Note how the description for the name parameter instructs it to be written in japanese. So that field should always return in japanese. The description property can be very useful when providing more granular instructions on how the LLM should construct the object.

{ "recipes": [ { "name": "...", "ingredients": ["..."], "instructions": ["..."] }, ... ] }
  1. If you specified amount: 5, it ensures exactly 5 objects in a list or merges them into the main structure—lensless handles that automatically.

Billing & Usage

  • ObjectGenerator is charged similarly to LLM usage.
  • By default, each call tracks the number of tokens used, updating your cost at $0.000025 * tokens.
  • If amount is large, we do iterative chunk calls. Each chunk increments the usage cost.
  • Be careful using the amount property. If you set it too high while using a big schema, the cost can become significant.
  • For best results, we use reasoning models, so the final billed tokens might include them as well.
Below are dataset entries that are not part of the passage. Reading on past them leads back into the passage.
-- ==== Sys2Proof/Machine/FecFuns.lean ====
section
/-! DEFINITION. The FEC codec as pure functions: Hamming and CRC-style encoding and decoding, and the
construction of the syndrome tables (spec/41_fec.md R144 to R152). -/

namespace Sys2Proof.Machine

/-! ## Tables as sequences of writes -/

/-- What a slot holds after a sequence of writes: the last one to it, none if there is none. -/
def lastWrite {α : Type} (writes : List (Nat × α)) (slot : Nat) : Option α :=
  (writes.reverse.find? (fun w => w.1 == slot)).map (fun w => w.2)

/-! ## Hamming(7,4) -/

/-- `fec_encode(HAMMING74, d)`: the data bits, then three parity bits (R147 a). -/
def hammingEncode (enc : HamSets) (d : Bits) : Bits :=
  d ++ [xorAt d enc.s0, xorAt d enc.s1, xorAt d enc.s2]

/-- `syn(w) = 4*s0 + 2*s1 + s2` (R146). -/
def hammingSyndrome (syn : HamSets) (w : Bits) : Nat :=
  4 * (xorAt w syn.s0).toNat + 2 * (xorAt w syn.s1).toNat + (xorAt w syn.s2).toNat

/-- `fec_decode(HAMMING74, w)`: syndrome 1 to 7 flips bit `syndrome - 1`; the first four bits are the data
(R151 a; the test `v ≤ 7` is the source's, `90` C3). -/
def hammingDecode (syn : HamSets) (w : Bits) : Bits :=
  let v := hammingSyndrome syn w
  let u := if v ≠ 0 ∧ v ≤ 7 then withBit w (v - 1) (!bitAt w (v - 1)) else w
  u.take 4

/-! ## CRC-style schemes -/

/-- `fec_encode` of a CRC-style scheme: the data, then the remainder of the data shifted left by the parity
width (R147 b). -/
def crcEncode (g : Bits) (r : Nat) (d : Bits) : Bits := d ++ gf2Rem (d ++ zeros r) g

/-- The syndrome: the remainder read as an integer (R148, R151 b). -/
def syndrome (g w : Bits) : Nat := toInteger (gf2Rem w g)

/-- The entry of a syndrome table; a slot past the table reads as absent. -/
def synLookup (len : Nat) (table : List SynEntry) (v : Nat) : SynEntry :=
  table.getD v { present := false, pat := zeros len }

/-- `fec_decode` of a CRC-style scheme with code length `len` and data length `k` (R151 b). -/
def crcDecode (g : Bits) (len k : Nat) (table : List SynEntry) (w : Bits) : Bits :=
  let v := syndrome g w
  let e := synLookup len table v
  let u := if v ≠ 0 ∧ e.present = true then xorBits w e.pat else w
  u.take k

/-! ## Syndrome tables -/

/-- Declared correction radius `T[s]`: 3 and 2 are the source's, that of Cyclic(8,5) is open (R144). -/
def radius (c : Config) : CrcScheme → Nat
  | .cyclic85 => c.tCyclic85
  | .bch155 => 3
  | .bch157 => 2

/-- All bit sequences of length `L` with at most `t` ones, in descending numeric order: the patterns that the
loop of R148 retains, and after them the zero pattern. -/
def patternsDown : Nat → Nat → List Bits
  | 0, _ => [[]]
  | L + 1, 0 => (patternsDown L 0).map (fun p => false :: p)
  | L + 1, t + 1 => (patternsDown L t).map (fun p => true :: p) ++ (patternsDown L (t + 1)).map (fun p => false :: p)

/-- The recordings of R148 in the order made: each retained pattern (`2^L - 1` down to 1) under the syndrome of
the all-zero test message corrupted by it. -/
def synWrites (len t : Nat) (g : Bits) : List (Nat × Bits) :=
  (patternsDown len t).dropLast.map fun pat => (syndrome g (xorBits (zeros len) pat), pat)

/-- The slot of a syndrome table after a sequence of recordings (R148). -/
def synSlot (len : Nat) (writes : List (Nat × Bits)) (v : Nat) : SynEntry :=
  match lastWrite writes v with
  | some pat => { present := true, pat := pat }
  | none => { present := false, pat := zeros len }

/-- `ST[s]` for code length `len`, parity width `r`, radius `t` and generator `g` (R148). -/
def buildSyn (len r t : Nat) (g : Bits) : List SynEntry :=
  let writes := synWrites len t g
  (List.range (2 ^ r)).map fun v => synSlot len writes v

/-- The syndrome table of one scheme under a configuration (R141, R148). -/
def synTable (c : Config) (s : CrcScheme) : List SynEntry :=
  buildSyn s.codeBits s.parityBits (radius c s) (c.gen.get s)

/-! ## The five schemes -/

/-- `fec_encode(s, d)` (R147), with the generator registers as they stand. -/
def fecEncode (enc : HamSets) (genr : PerCrc Bits) (f : FecScheme) (d : Bits) : Bits :=
  match f with
  | .noCode => d
  | .hamming74 => hammingEncode enc d
  | .crc s => crcEncode (genr.get s) s.parityBits d

/-- `fec_decode(s, w)` (R151), with the generator registers and syndrome tables as they stand. -/
def fecDecode (syn : HamSets) (genr : PerCrc Bits) (st : PerCrc (List SynEntry)) (f : FecScheme) (w : Bits) : Bits :=
  match f with
  | .noCode => w
  | .hamming74 => hammingDecode syn w
  | .crc s => crcDecode (genr.get s) s.codeBits s.dataBits (st.get s) w

end Sys2Proof.Machine
end

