/-- `30` R67, `60` R225 step 1: a word that matches no row of the table raises BADENUM before every other check,
in UNINIT and in READY; a scheme identifier outside the command's enumeration raises BADENUM after the phase
check. -/
def Obligations.IllegalWordsRaiseBadenum : Prop :=
  (∀ (s : State) (w : Word) (payload rest : List Word), s.resetIn = false → s.phase ≠ .fatal →
    s.opened ++ s.port = w :: (payload ++ rest) → payload.length = payloadWords w → ¬ matchesTable w →
    step s = .next (fatalState { s with opened := [], port := rest } .badenum w)) ∧
  (∀ (s : State) (ra rb : RegIx) (sch : SchemeId) (x : Num12), s.phase = .ready →
    (4 < sch.toNat → Raises (.fenc ra rb sch x) s .badenum ∧ Raises (.fdec ra rb sch x) s .badenum) ∧
    (sch.toNat < 2 ∨ 4 < sch.toNat → Raises (.fsynrd ra sch x) s .badenum ∧ Raises (.fgenrd ra sch) s .badenum) ∧
    (16 < sch.toNat → Raises (.mmod ra rb sch x) s .badenum ∧ Raises (.mdem ra rb sch x) s .badenum ∧
      Raises (.mtabrd ra sch x) s .badenum))

/-! ## The step -/

/-- When the words presented decode to a command, and neither reset nor FATAL stands in the way, the step is the
command's own meaning with its words taken from the port (`30` R60, `70` R258). -/
def Obligations.StepRunsTheDecodedCommand : Prop :=
  ∀ (s : State) (i : Instr) (rest : List Word), s.resetIn = false → s.phase ≠ .fatal →
    decode (s.opened ++ s.port) = .ok (i, rest) →
    step s = exec i { s with opened := [], port := rest }

/-- `70` R251, R258: with no word the block waits; words that do not complete a command are accepted, the block
waits, and the command then executes as if its words had been presented together. That a waiting step answers the
same state is the model's choice (log 6). -/
def Obligations.PartDeliveryWaitsAndLosesNothing : Prop :=
  ∀ (s : State) (first later : List Word), s.resetIn = false → s.phase ≠ .fatal →
    (s.opened ++ first = [] → step { s with port := first } = .next { s with port := first }) ∧
    (decode (s.opened ++ first) = .error .payloadMissing →
      step { s with port := first } = .next { s with opened := s.opened ++ first, port := [] } ∧
      step { s with opened := s.opened ++ first, port := later } = step { s with port := first ++ later })

/-- `60` R227: in FATAL nothing executes and no word is accepted, unless reset is asserted; the read port still
answers. That a stuck block answers a fault is R227's advice to a model (log 4). -/
def Obligations.FatalExecutesNothing : Prop :=
  ∀ s : State, s.phase = .fatal →
    (∀ i, exec i s = .fault .fatalPhase) ∧ (s.resetIn = false → step s = .fault .fatalPhase) ∧
    s.portReady = false ∧ s.readPort 1 = s.fcause.setWidth 64 ∧ s.readPort 2 = s.fcmd

/-- `70` R250, `10` R36: when the reset input is asserted, in any phase, the next step gives every piece of state
its reset value, a partly delivered command is forgotten, and the next word presented is a command word; without
it no step leaves FATAL. The configuration stays, as `10` R34 says. That a step takes the input between two commands,
that the input is then released, and that the words presented stay on the port over the reset (`t.port = s.port`,
which the spec does not say) are the model's choices (log 7). -/
def Obligations.ResetInputResetsEverything : Prop :=
  (∀ s : State, s.resetIn = true → ∃ t, step s = .next t ∧ t.phase = .uninit ∧
    (∀ r, t.blk r = none) ∧ (∀ k, t.pt k = none) ∧ t.acc = 0 ∧ t.nodata = false ∧ t.fcause = 0 ∧ t.fcmd = 0 ∧
    t.opened = [] ∧ t.port = s.port ∧ t.resetIn = false ∧ t.cfg = s.cfg) ∧
  (∀ s t : State, s.phase = .fatal → s.resetIn = false → step s ≠ .next t)

/-- `10` R36: the values after reset. -/
def Obligations.ResetStateHoldsTheStatedValues : Prop :=
  State.reset.phase = .uninit ∧ (∀ r, State.reset.blk r = none) ∧ (∀ k, State.reset.pt k = none) ∧
  State.reset.acc = 0 ∧ State.reset.nodata = false ∧ State.reset.fcause = 0 ∧ State.reset.fcmd = 0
Key Points & Best Practices

  • The root of your schema must be of type object.
  • Schema is your friend — be explicit. The more thorough your schema, the better the LLM can structure results.
  • Prompting matters. Provide a clear “description” system prompt. If you see bad results, refine your prompt.
  • Testing: Start small (e.g. amount = 2) to ensure the shape is correct. Then scale up once you trust it.
  • Complex Schemas: For arrays of objects within objects, carefully nest properties. If the schema is invalid or ambiguous, generation will fail.
  • LLM Refusals: If your prompt is too broad, or if the LLM refuses due to policy constraints, you’ll get an error. Ensure your “description” is policy-compliant and straightforward.

Flow example

{ title: 'Generate a bunch of data objects', description: 'Use ObjectGenerator to produce structured JSON for a marketing campaign.', input: { type: 'object', required: ['promptType'], properties: { topic: { type: 'string', title: 'Topic for your marketing content', description: "e.g., 'Summer Sale' or 'New Electronics Release'", }, }, }, steps: [ { id: 'myMarketingObjectGen', type: 'ObjectGenerator', parameters: { description: "You are a marketing copy expert. Generate a JSON object with 'campaigns' array, each containing 'title' and 'blurb'.", schema: { type: 'object', properties: { campaigns: { type: 'array', items: { type: 'object', properties: { title: { type: 'string' }, blurb: { type: 'string' }, }, }, }, }, }, input: '$.input.topic', amount: 5, creativity: 12, }, }, ], }

After the step completes, $.results.myMarketingObjectGen contains an object like:

{ "campaigns": [ { "title": "..." , "blurb": "..." }, ... ] }

Wrap-Up

ObjectGenerator simplifies creating structured JSON from LLM outputs. It is usually the first step of many flows. Combine it with other Flow steps—like ImageGenerator for text-to-image synergy, or ModelGenerator for advanced training data creation. With robust schema validation, you can trust the shape of the data and store or transform it however you like.